- Education: University of Ilorin
- Occupation: Writer
- Writing career
- Genre: Fiction
- Website: mustaphaenesi.com

= Mustapha Enesi =

Nigerian story writer

Mustapha Enesi is a Nigerian short story writer who won the 2021 K & L Prize for African Literature for his short story "Kesandu," and the 2021 Awele Creative Trust Award for "Safety Pins Are Good Omens," which was published in Transition Magazine His debut short story collection, I Cry at the Feet of My Other Body and Other Stories, which focuses on the lives of Nigerian women was published by Witsprouts in September 2025 .

== Background ==
Enesi holds a background in Agriculture, having studied the course at the University of Ilorin, where he also graduated top of his class.

==Literary career==
He was a finalist for the 2021 Alpine Fellowship Writing Prize and the 2021 Arthur Flowers Flash Fiction Prize.
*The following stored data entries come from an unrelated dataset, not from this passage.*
/-! ### Lengths beyond a buffer -/

/-- R272, R276: the message's length is the first check of these commands. -/
theorem exec_of_messageTooLong {i : Instr} {s : State} (first : checksMessageFirst i = true)
    (long : s.messageTooLong = true) : exec i s = .next (raiseFault .lenRange (encode i) s) := by
  cases i with
  | hash | kdf | mac | sign | signX | verify => exact if_pos long
  | keccakF | absorb | squeeze | fmul | finv | padd | pdbl | pmul => cases first

/-- R136: the parameters ABSORB accepts. -/
theorem absorbBadParam_ne_true {cap : Nat} {ds : Byte} (whole : cap % 8 = 0) (hcap : cap ≤ 1592)
    (dsMin : 0x01 ≤ ds.toNat) (dsMax : ds.toNat ≤ 0x7F) : absorbBadParam cap ds ≠ true := by
  rw [ne_eq, absorbBadParam_eq_true_iff]
  omega

theorem exec_absorb_of_messageTooLong {cap : Nat} {ds : Byte} {s : State} (legal : absorbBadParam cap ds ≠ true)
    (long : s.messageTooLong = true) :
    exec (.absorb cap ds) s = .next (raiseFault .lenRange (encode (.absorb cap ds)) s) := by
  rw [exec_absorb, execAbsorb, if_neg legal, if_pos long]

theorem exec_squeeze_of_outputTooLong {rate : Nat} {s : State} (legal : squeezeBadParam rate = false)
    (long : s.outputTooLong = true) :
    exec (.squeeze rate) s = .next (raiseFault .lenRange (encode (.squeeze rate)) s) := by
  rw [exec_squeeze, execSqueeze, if_neg (ne_true_of_eq_false legal), if_pos long]

theorem exec_kdf_of_outputTooLong {s : State} (long : s.outputTooLong = true) :
    exec .kdf s = .next (raiseFault .lenRange (encode .kdf) s) := by
  rcases execKdf_cases s with ⟨-, refused⟩ | ⟨-, fits, -⟩
  · exact refused
  · exact absurd long (ne_true_of_eq_false fits)

/-- Settles O34: each refusal is a LEN_RANGE, which is recorded since no fault is. -/
theorem lengthsBeyondABufferRaiseLenRange : Obligations.LengthsBeyondABufferRaiseLenRange := by
  intro s noFault
  have recorded (i : Instr) : raiseFault .lenRange (encode i) s = { s with fault := 3, faultInfo := encode i } :=
    raiseFault_of_noFault _ _ noFault
  refine ⟨fun i first long => ?message, fun cap ds whole hcap dsMin dsMax long => ?absorb,
    fun rate whole hmin hmax long => ?squeeze, fun _ long => ?kdf⟩ <;> rw [← recorded]
  case message => exact exec_of_messageTooLong first (decide_eq_true long)
  case absorb =>
    exact exec_absorb_of_messageTooLong (absorbBadParam_ne_true whole hcap dsMin dsMax) (decide_eq_true long)
  case squeeze =>
    exact exec_squeeze_of_outputTooLong (squeezeBadParam_eq_false whole hmin hmax) (decide_eq_true long)
  case kdf => exact exec_kdf_of_outputTooLong (decide_eq_true long)

/-! ### The outcomes the tables list -/

/-- The two ends R270 gives a command `i` in state `s`: `finish` with a code that R273 lists, after writes that leave
FAULT and FAULT_INFO alone, or a fault of the command's own word that R272 lists. -/
def ListedEnd (i : Instr) (s t : State) : Prop :=
  (∃ code u, code.number ∈ resultCodes i ∧ u.fault = s.fault ∧ u.faultInfo = s.faultInfo ∧ t = finish code u)
    ∨ ∃ code, code.number ∈ faultCodes i ∧ t = raiseFault code (encode i) s

theorem ListedEnd.completed {i : Instr} {s : State} (code : ResultCode) (u : State)
    (listed : code.number ∈ resultCodes i) (fault : u.fault = s.fault) (info : u.faultInfo = s.faultInfo) :
    ListedEnd i s (finish code u) :=
  .inl ⟨code, u, listed, fault, info, rfl⟩

theorem ListedEnd.refused {i : Instr} {s : State} (code : FaultCode) (listed : code.number ∈ faultCodes i) :
    ListedEnd i s (raiseFault code (encode i) s) :=
  .inr ⟨code, listed, rfl⟩

/-- The verdict of VERIFY is one of the codes 0 and 4, the first and the last that R273 lists for it. -/
theorem ite_number_mem_resultCodes_verify (rh rs : Reg) (pv : PointReg) (accepts : Prop) [Decidable accepts] :
    (if accepts then ResultCode.ok else ResultCode.signatureInvalid).number ∈ resultCodes (.verify rh rs pv) := by
  split
  · exact .head _
  · exact .tail _ (.tail _ (.tail _ (.head _)))

/-- R270, R272, R273: how each command can end. -/
theorem exec_listedEnd (i : Instr) (s : State) : ∃ t, exec i s = .next t ∧ ListedEnd i s t := by
  cases i with
  | keccakF => exact ⟨_, rfl, .completed .ok _ (.head _) rfl rfl⟩
  | absorb cap ds =>
    rcases execAbsorb_cases cap ds s with ⟨-, h⟩ | ⟨-, -, h⟩ | ⟨-, -, h⟩
    · exact ⟨_, h, .refused .badParam (.head _)⟩
    · exact ⟨_, h, .refused .lenRange (.tail _ (.head _))⟩
    · exact ⟨_, h, .completed .ok _ (.head _) rfl rfl⟩
  | squeeze rate =>
    rcases execSqueeze_cases rate s with ⟨-, h⟩ | ⟨-, -, h⟩ | ⟨-, -, h⟩
    · exact ⟨_, h, .refused .badParam (.head _)⟩
    · exact ⟨_, h, .refused .lenRange (.tail _ (.head _))⟩
    · exact ⟨_, h, .completed .ok _ (.head _) rfl rfl⟩
  | hash =>
    rcases execHash_cases s with ⟨-, h⟩ | ⟨-, h⟩
    · exact ⟨_, h, .refused .lenRange (.head _)⟩
    · exact ⟨_, h, .completed .ok _ (.head _) rfl rfl⟩
  | kdf =>
    rcases execKdf_cases s with ⟨-, h⟩ | ⟨-, -, h⟩
    · exact ⟨_, h, .refused .lenRange (.head _)⟩
    · exact ⟨_, h, .completed .ok _ (.head _) rfl rfl⟩
  | mac =>
    rcases execMac_cases s with ⟨-, h⟩ | ⟨-, h⟩
    · exact ⟨_, h, .refused .lenRange (.head _)⟩
    · exact ⟨_, h, .completed .ok _ (.head _) rfl rfl⟩
  | fmul rd ra rb => exact ⟨_, rfl, .completed .ok _ (.head _) rfl rfl⟩
  | finv rd ra =>
    rcases execFinv_cases rd ra s with ⟨-, h⟩ | ⟨-, h⟩
    · exact ⟨_, h, .completed .invalidScalar _ (.tail _ (.head _)) rfl rfl⟩
    · exact ⟨_, h, .completed .ok _ (.head _) rfl rfl⟩
  | padd pd pa pb =>
    rcases execPadd_cases pd pa pb s with ⟨-, h⟩ | ⟨_, _, -, -, h⟩
    · exact ⟨_, h, .completed .malformedPoint _ (.tail _ (.head _)) rfl rfl⟩
    · exact ⟨_, h, .completed .ok _ (.head _) rfl rfl⟩
  | pdbl pd pa =>
    rcases execPdbl_cases pd pa s with ⟨-, h⟩ | ⟨_, -, h⟩
    · exact ⟨_, h, .completed .malformedPoint _ (.tail _ (.head _)) rfl rfl⟩
    · exact ⟨_, h, .completed .ok _ (.head _) rfl rfl⟩
  | pmul pd rk pa =>
    rcases execPmul_cases pd rk pa s with ⟨-, h⟩ | ⟨_, -, h⟩
    · exact ⟨_, h, .completed .malformedPoint _ (.tail _ (.head _)) rfl rfl⟩
    · exact ⟨_, h, .completed .ok _ (.head _) rfl rfl⟩
  | sign rh rs rd =>
    rcases execSign_cases rh rs rd s with ⟨-, h⟩ | ⟨-, -, h⟩ | ⟨-, -, -, h⟩ | ⟨_, -, -, -, h⟩
    · exact ⟨_, h, .refused .lenRange (.head _)⟩
    · exact ⟨_, h, .completed .invalidScalar _ (.tail _ (.head _)) rfl rfl⟩
    · exact ⟨_, h, .completed .invalidScalar _ (.tail _ (.head _)) rfl rfl⟩
    · exact ⟨_, h, .completed .ok _ (.head _) rfl rfl⟩
  | signX rh rs rd rk =>
    rcases execSignX_cases rh rs rd rk s with ⟨-, h⟩ | ⟨-, -, h⟩ | ⟨-, -, -, h⟩
    · exact ⟨_, h, .refused .lenRange (.head _)⟩
    · exact ⟨_, h, .completed .invalidScalar _ (.tail _ (.head _)) rfl rfl⟩
    · exact ⟨_, h, .completed .ok _ (.head _) rfl rfl⟩
  | verify rh rs pv =>
    rcases execVerify_cases rh rs pv s with ⟨-, h⟩ | ⟨-, -, h⟩ | ⟨-, -, -, -, h⟩ | ⟨_, code, -, -, -, -, hcode, h⟩
    · exact ⟨_, h, .refused .lenRange (.head _)⟩
    · exact ⟨_, h, .completed .invalidScalar _ (.tail _ (.tail _ (.head _))) rfl rfl⟩
    · exact ⟨_, h, .completed .malformedPoint _ (.tail _ (.head _)) rfl rfl⟩
    · exact ⟨_, h, .completed code _ (hcode ▸ ite_number_mem_resultCodes_verify rh rs pv _) rfl rfl⟩

/-- Settles O14: a completed command leaves FAULT 0, and a refused one records its fault, since none is recorded. -/
theorem commandsEndInAListedOutcome : Obligations.CommandsEndInAListedOutcome := by
  intro i s noFault
  obtain ⟨t, answer, ended⟩ := exec_listedEnd i s
  refine ⟨t, answer, ?_⟩
  rcases ended with ⟨code, u, listed, fault, info, rfl⟩ | ⟨code, listed, rfl⟩
  · exact .inl ⟨fault.trans noFault, info, listed⟩
  · rw [raiseFault_of_noFault _ _ noFault]
    exact .inr ⟨listed, rfl, rfl⟩

/-! ### Transactions that fault -/

/-- `t` is `s` with a fault recorded together with `info`, and nothing else of the block written (R274). -/
def OnlyRecords (info : Word) (s t : State) : Prop :=
  t = { s with fault := t.fault, faultInfo := info, returned := t.returned }

theorem raiseFault_onlyRecords (code : FaultCode) (info : Word) {s : State} (noFault : s.fault = 0) :
    OnlyRecords info s (raiseFault code info s) := by
  rw [raiseFault_of_noFault _ _ noFault]
  rfl

/-- R277: a command that faults has written nothing before. -/
theorem exec_onlyRecords {i : Instr} {s t : State} (answer : exec i s = .next t) (noFault : s.fault = 0)
    (faulted : t.fault ≠ 0) : OnlyRecords (encode i) s t := by
  rcases exec_inversion answer with ⟨code, -, rfl⟩ | ⟨-, -, -, -, frame⟩
  · exact raiseFault_onlyRecords code _ noFault
  · have kept : t.fault = s.fault := by rw [frame]
    exact absurd (kept.trans noFault) faulted

/-- R272: an illegal word is recorded itself, and a command's word is the word issued, by R88. -/
theorem issueWord_onlyRecords {w : Word} {s t : State} (answer : issueWord w s = .next t) (noFault : s.fault = 0)
    (faulted : t.fault ≠ 0) : OnlyRecords w s t := by
  rcases issueWord_cases w s with ⟨fault, -⟩ | ⟨-, i, decoded, hw⟩ | ⟨-, -, hw⟩
  · exact absurd noFault fault
  · obtain ⟨word, -⟩ := encodeDecodeRoundTrip w i decoded
    exact word ▸ exec_onlyRecords (hw.symm.trans answer) noFault faulted
  · obtain rfl := Host.Outcome.next.inj (hw.symm.trans answer)
    exact raiseFault_onlyRecords _ w noFault

theorem readByte_onlyRecords {a : Addr} {s : State} (noFault : s.fault = 0) (faulted : (readByte a s).fault ≠ 0) :
    OnlyRecords (a.setWidth 32) s (readByte a s) := by
  rcases readByte_cases a s with ⟨b, -, read⟩ | ⟨-, read⟩ <;> rw [read] at faulted ⊢
  · exact absurd noFault faulted
  · rw [raiseFault_of_noFault _ _ noFault]
    rfl

/-- R277: a write that faults has replaced no byte, since replacing one leaves FAULT alone. -/
theorem writeByte_onlyRecords {a : Addr} {v : Byte} {s : State} (noFault : s.fault = 0)
    (faulted : (writeByte a v s).fault ≠ 0) : OnlyRecords (a.setWidth 32) s (writeByte a v s) := by
  rcases writeByte_cases a v s with ⟨fault, -⟩ | ⟨-, l, -, -, write⟩ | ⟨-, -, write⟩
  · exact absurd noFault fault
  · rw [write, HostXof.putByte_fault] at faulted
    exact absurd noFault faulted
  · rw [write]
    exact raiseFault_onlyRecords _ _ noFault

/-- Settles O12: by the transaction the step carries out; a Reset never faults. -/
theorem faultingTransactionChangesNothingElse : Obligations.FaultingTransactionChangesNothingElse := by
  intro s t x next stepped noFault faulted
  have ended {u : State} (records : OnlyRecords (faultRecord x) s.begin u) :
      u.advance.faultInfo = faultRecord x
        ∧ u.advance = { s with fault := u.advance.fault, faultInfo := u.advance.faultInfo, pc := s.pc + 1,
                               returned := u.advance.returned } := by
    rw [records]
    exact ⟨rfl, rfl⟩
  rcases step_cases s with ⟨hx, -⟩ | ⟨hx, hs⟩ | ⟨a, hx, hs⟩ | ⟨a, v, hx, hs⟩ | ⟨w, u, hx, hu, hs⟩
  · cases next.symm.trans hx
  all_goals
    obtain rfl := Option.some.inj (next.symm.trans hx)
    obtain rfl := Host.Outcome.next.inj (hs.symm.trans stepped)
  · exact absurd rfl faulted
  · exact ended (readByte_onlyRecords noFault faulted)
  · exact ended (writeByte_onlyRecords noFault faulted)
  · exact ended (issueWord_onlyRecords hu noFault faulted)

end Sys2Proof.Exceptions
end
His works have appeared in Transition Magazine, Litro Magazine, The Republic, Isele Magazine, Peatsmoke Journal, The Maine Review and Love Grows Stronger in Death among others. He was a judge for the Oxford Flash Fiction Prize in 2023.

His debut short story collection was published by Witpsrouts Books in September 2025. The collection is a complex exploration of womanhood, motherhood, grief, and societal pressures, featuring thirteen interconnected stories of Nigerian women striving for self-definition.